第1135章 国运之战(一) (第1/2页)
吐蕃大军的营盘如同黑色的苔藓,在高原的脊背上蔓延开来。
中军大帐内,牛油巨烛烧得噼啪作响。
白日里军议时的慷慨激昂已然散去,此刻帐中只余禄东赞一人。
他未卸甲胄,只解了头盔,露出下面灰白相间的发辫。
烛光在他脸上投下摇曳的阴影,白日里睥睨一切的自信,此刻却被高原夜风刮走了大半,只留下一片难以掩饰的疲惫之色。
禄东赞轻轻叹了口气,只觉得心神俱疲。
帐帘被小心地掀开一条缝,冷风灌入的同时,亲信将领赞聂闪身进来。
他脸上还带着兴奋的红晕,但一眼看到主位上大论的神色,兴奋瞬间冻结化在脸上。
而此时,禄东赞的视线已经望了过来。
“大论?”赞聂放轻脚步上前,躬身行礼,“夜已深了,属下看你您还未安歇,明日还要拔营......”
禄东赞没有抬头,依旧盯着地图,眼神凝重。
赞聂也察觉到了不对,默默停止了说话。
半晌,禄东赞才幽幽吐出一句话:“赞聂,你觉得......此战胜算几何?”
赞聂一愣,几乎以为自己听错了。
白天军议时,大论指点江山,言必称擒杀庆帝,那是何等的豪情万丈。
怎地深夜独处,竟问出这样的话?
他立刻挺直腰板回道:“大论何出此言?我吐蕃雄师三十万皆是百战精锐,更有高原天险相助。”
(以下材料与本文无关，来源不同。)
-- ==== Sys2Proof/Laws/EvolvesUnits.lean ====
section
/-!
SUPPORT. The relation of Safety.lean, operation by operation: the measurement front end, timers and train lines.
-/

namespace Sys2Proof.Machine

set_option Elab.async false

theorem setMfeJob_ev {u : State} {a0 a1 s2} (h3 : Evolves u s2) :
    Evolves u (setMfeJob a0 a1 s2) := by
  unfold setMfeJob
  exact Evolves.upd h3 { mfeJobs := fun w => (risingFrom_mset (Nat.zero_le _) w) }

theorem triggerLost_ev {u : State} {a0 a1 s2} (h3 : Evolves u s2) :
    Evolves u (triggerLost a0 a1 s2) := by
  unfold triggerLost
  with_reducible apply setMfeJob_ev
  with_reducible apply State.finc_ev
  exact h3

theorem jobPend_ev {u : State} {a0 a1 s2} (h3 : Evolves u s2) :
    Evolves u (jobPend a0 a1 s2) := by
  unfold jobPend
  with_reducible apply State.fset_ev
  with_reducible apply setMfeJob_ev
  exact h3

theorem jobTrigger_ev {u : State} {a0 s1} (h2 : Evolves u s1) :
    Evolves u (jobTrigger a0 s1) := by
  unfold jobTrigger
  split
  · next n1356 n1357 =>
      exact h2
  · next n1358 n1359 n1360 =>
      lift_lets -underBinder -merge
      intro v1361
      clear_value v1361
      split
      · next n1362 =>
          with_reducible apply setMfeJob_ev
          exact h2
      · next n1363 =>
          split
          · next n1364 =>
              with_reducible apply setMfeJob_ev
              with_reducible apply State.finc_ev
              exact h2
          · next n1365 =>
              split
              · next n1366 =>
                  with_reducible apply triggerLost_ev
                  exact h2
              · next n1367 =>
                  with_reducible apply jobPend_ev
                  exact h2

theorem jobTriggers_ev {u : State} {a0 s1} (h2 : Evolves u s1) :
    Evolves u (jobTriggers a0 s1) := by
  unfold jobTriggers
  split
  · next n1368 =>
      exact h2
  · next n1369 =>
      refine Evolves.foldl ?_ ?_
      · intro x1370 s1371 h1372
        split
        · next n1373 n1374 n1375 =>
            split
            · next n1376 =>
                with_reducible apply jobTrigger_ev
                exact h1372
            · next n1377 =>
                exact h1372
        · next n1378 n1379 =>
            exact h1372
      · exact h2

theorem raiseSource_ev {u : State} {a0 s1} (h2 : Evolves u s1) :
    Evolves u (raiseSource a0 s1) := by
  unfold raiseSource
  with_reducible apply jobTriggers_ev
  with_reducible apply bindingPost_ev
  exact h2

theorem State.setTmu_ev {u : State} {s0 a1 a2} (h1 : Evolves u s0) :
    Evolves u (State.setTmu s0 a1 a2) := by
  unfold State.setTmu
  exact Evolves.upd h1 { tmus := fun w => (risingFrom_mput (Nat.zero_le _) w) }

theorem onChan_ev {u : State} {a0 a1 a2 s3} (h4 : Evolves u s3) :
    Evolves u (onChan a0 a1 a2 s3) := by
  unfold onChan
  with_reducible apply State.setTmu_ev
  exact h4

theorem tmuEvent_ev {u : State} {a0 a1 a2 s3} (h4 : Evolves u s3) :
    Evolves u (tmuEvent a0 a1 a2 s3) := by
  unfold tmuEvent
  lift_lets -underBinder -merge
  intro v1380
  clear_value v1380
  intro s1381
  have h1382 : Evolves u s1381 := by
    unfold s1381
    with_reducible apply State.setReg_ev
    exact h4
  clear_value s1381
  with_reducible apply raiseSource_ev
  exact h1382

theorem tmuPeriodEvent_ev {u : State} {a0 s1} (h2 : Evolves u s1) :
    Evolves u (tmuPeriodEvent a0 s1) := by
  unfold tmuPeriodEvent
  refine Evolves.foldl ?_ ?_
  · intro x1383 s1384 h1385
    with_reducible apply raiseSource_ev
    exact h1385
  · with_reducible apply State.fset_ev
    exact h2

theorem tmuLoads_ev {u : State} {a0 s1} (h2 : Evolves u s1) :
    Evolves u (tmuLoads a0 s1) := by
  unfold tmuLoads
  lift_lets -underBinder -merge
  intro v1386
  have h1387 : ∀ x0 x1, Evolves u x0 → Evolves u (v1386 x0 x1) := by
    intro s1388 x1389 h1390
    unfold v1386
    lift_lets -underBinder -merge
    intro v1391
    clear_value v1391
    intro s1392
    have h1393 : Evolves u s1392 := by
      unfold s1392
      split
      · next n1394 n1395 n1396 =>
          with_reducible apply State.fput_ev
          exact h1390
      · next n1397 n1398 =>
          exact h1390
    clear_value s1392
    intro v1399
    clear_value v1399
    intro v1400
    clear_value v1400
    with_reducible apply State.setTmu_ev
    exact h1393
  clear_value v1386
  split
  · next n1401 =>
      with_reducible apply h1387
      with_reducible apply h1387
      exact h2
  · next n1402 =>
      with_reducible apply h1387
      exact h2

theorem deadTime_ev {u : State} {a0 a1 s2} (h3 : Evolves u s2) :
    Evolves u (deadTime a0 a1 s2) := by
  unfold deadTime
  lift_lets -underBinder -merge
  intro v1403
  clear_value v1403
  intro v1404
  clear_value v1404
  with_reducible apply onChan_ev
  exact h3

theorem tmuSignals_ev {u : State} {a0 a1 s2} (h3 : Evolves u s2) :
    Evolves u (tmuSignals a0 a1 s2) := by
  unfold tmuSignals
  split
  · next n1405 =>
      exact h3
  · next n1406 =>
      refine Evolves.foldl ?_ ?_
      · intro x1407 s1408 h1409
        with_reducible apply onChan_ev
        exact h1409
      · exact h3

theorem faultInputs_ev {u : State} {s0} (h1 : Evolves u s0) :
    Evolves u (faultInputs s0) := by
  unfold faultInputs
  lift_lets -underBinder -merge
  intro v1410
  clear_value v1410
  refine Evolves.foldl ?_ ?_
  · intro x1411 s1412 h1413
    lift_lets -underBinder -merge
    intro v1414
    clear_value v1414
    intro v1415
    clear_value v1415
    intro v1416
    clear_value v1416
    split
    · next n1417 =>
        with_reducible apply onChan_ev
        exact h1413
    · next n1418 =>
        split
        · next n1419 =>
            with_reducible apply onChan_ev
            exact h1413
        · next n1420 =>
            exact h1413
  · exact h1

theorem faultClear_ev {u : State} {a0 a1 s2} (h3 : Evolves u s2) :
    Evolves u (faultClear a0 a1 s2) := by
  unfold faultClear
  lift_lets -underBinder -merge
  intro v1421
  clear_value v1421
  intro s1422
  have h1423 : Evolves u s1422 := by
    unfold s1422
    with_reducible apply State.setReg_ev
    exact h3
  clear_value s1422
  split
  · next n1424 =>
      exact h3
  · next n1425 =>
      split
      · next n1426 =>
          with_reducible apply onChan_ev
          exact h1423
      · next n1427 =>
          exact h1423

theorem compareFlush_ev {u : State} {a0 s1} (h2 : Evolves u s1) :
    Evolves u (compareFlush a0 s1) := by
  unfold compareFlush
  refine Evolves.foldl ?_ ?_
  · intro x1428 s1429 h1430
    split
    · next n1431 =>
        with_reducible apply tmuEvent_ev
        with_reducible apply onChan_ev
        exact h1430
    · next n1432 =>
        exact h1430
  · exact h2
“庆军劳师远征,不服水土,其主李彻虽有小智小勇,然其年轻气盛,正堕大论彀中。”
“此战,我军必胜!定能生擒李彻,扬我国威于四海!”
这些话白日里他说过,许多将领也说过,是鼓舞士气的不二法门。
可此刻在这寂静的帐篷里再次说出来,却莫名显得空洞,甚至有些刺耳。
禄东赞终于抬起头,看了他一眼。
那眼神里没有赞许,只有近乎悲悯的疲惫。
他缓缓摇了摇头,声音很低,却像刀子般刮在赞聂的耳膜上:
“这话说出来......你自己信吗?”
赞聂像是被扼住了喉咙,激昂的表情僵在脸上。
“那可是庆军。”禄东赞不再看他,目光重新落回地图,“是李彻亲手打造,数年来东征西讨未尝一败的庆军!”
“可是......”
赞聂刚开口,便被禄东赞打断了,每个字都像是从胸腔里挤压出来:
“说我们必胜无疑......那不过是稳住军心的场面话罢了。”
“赞聂,你是我看着长大的,这里没有外人,不必再说那些虚言。”
听到禄东赞的话,赞聂感到一阵寒意从脚底升起。
他舔了舔变得干涩的嘴唇,声音有些发颤:“既如此,大论为何还要力主此战?”
“甚至倾尽国力,赌上......赌上一切?”
他原本想说‘赌上您的威望’,但没敢说出口。
“为何?”禄东赞苦笑一声,那笑容里满是涩意,“因为不打......不行了啊。”
他站起身,身上甲叶发出细微的摩擦声。
走到帐边,望着帐外仿佛能吞噬一切光亮的黑暗高原。
“赞聂,你看这吐蕃像什么?”他忽然问。
赞聂更是茫然,半晌没回话。
“像一匹发狂的骏马。”禄东赞自问自答,“这些年来,我们东征吐谷浑,西压西域,南窥蜀地,马不停蹄地吸吮着战利品的乳汁,养肥了贵族,也绷紧了弓弦。”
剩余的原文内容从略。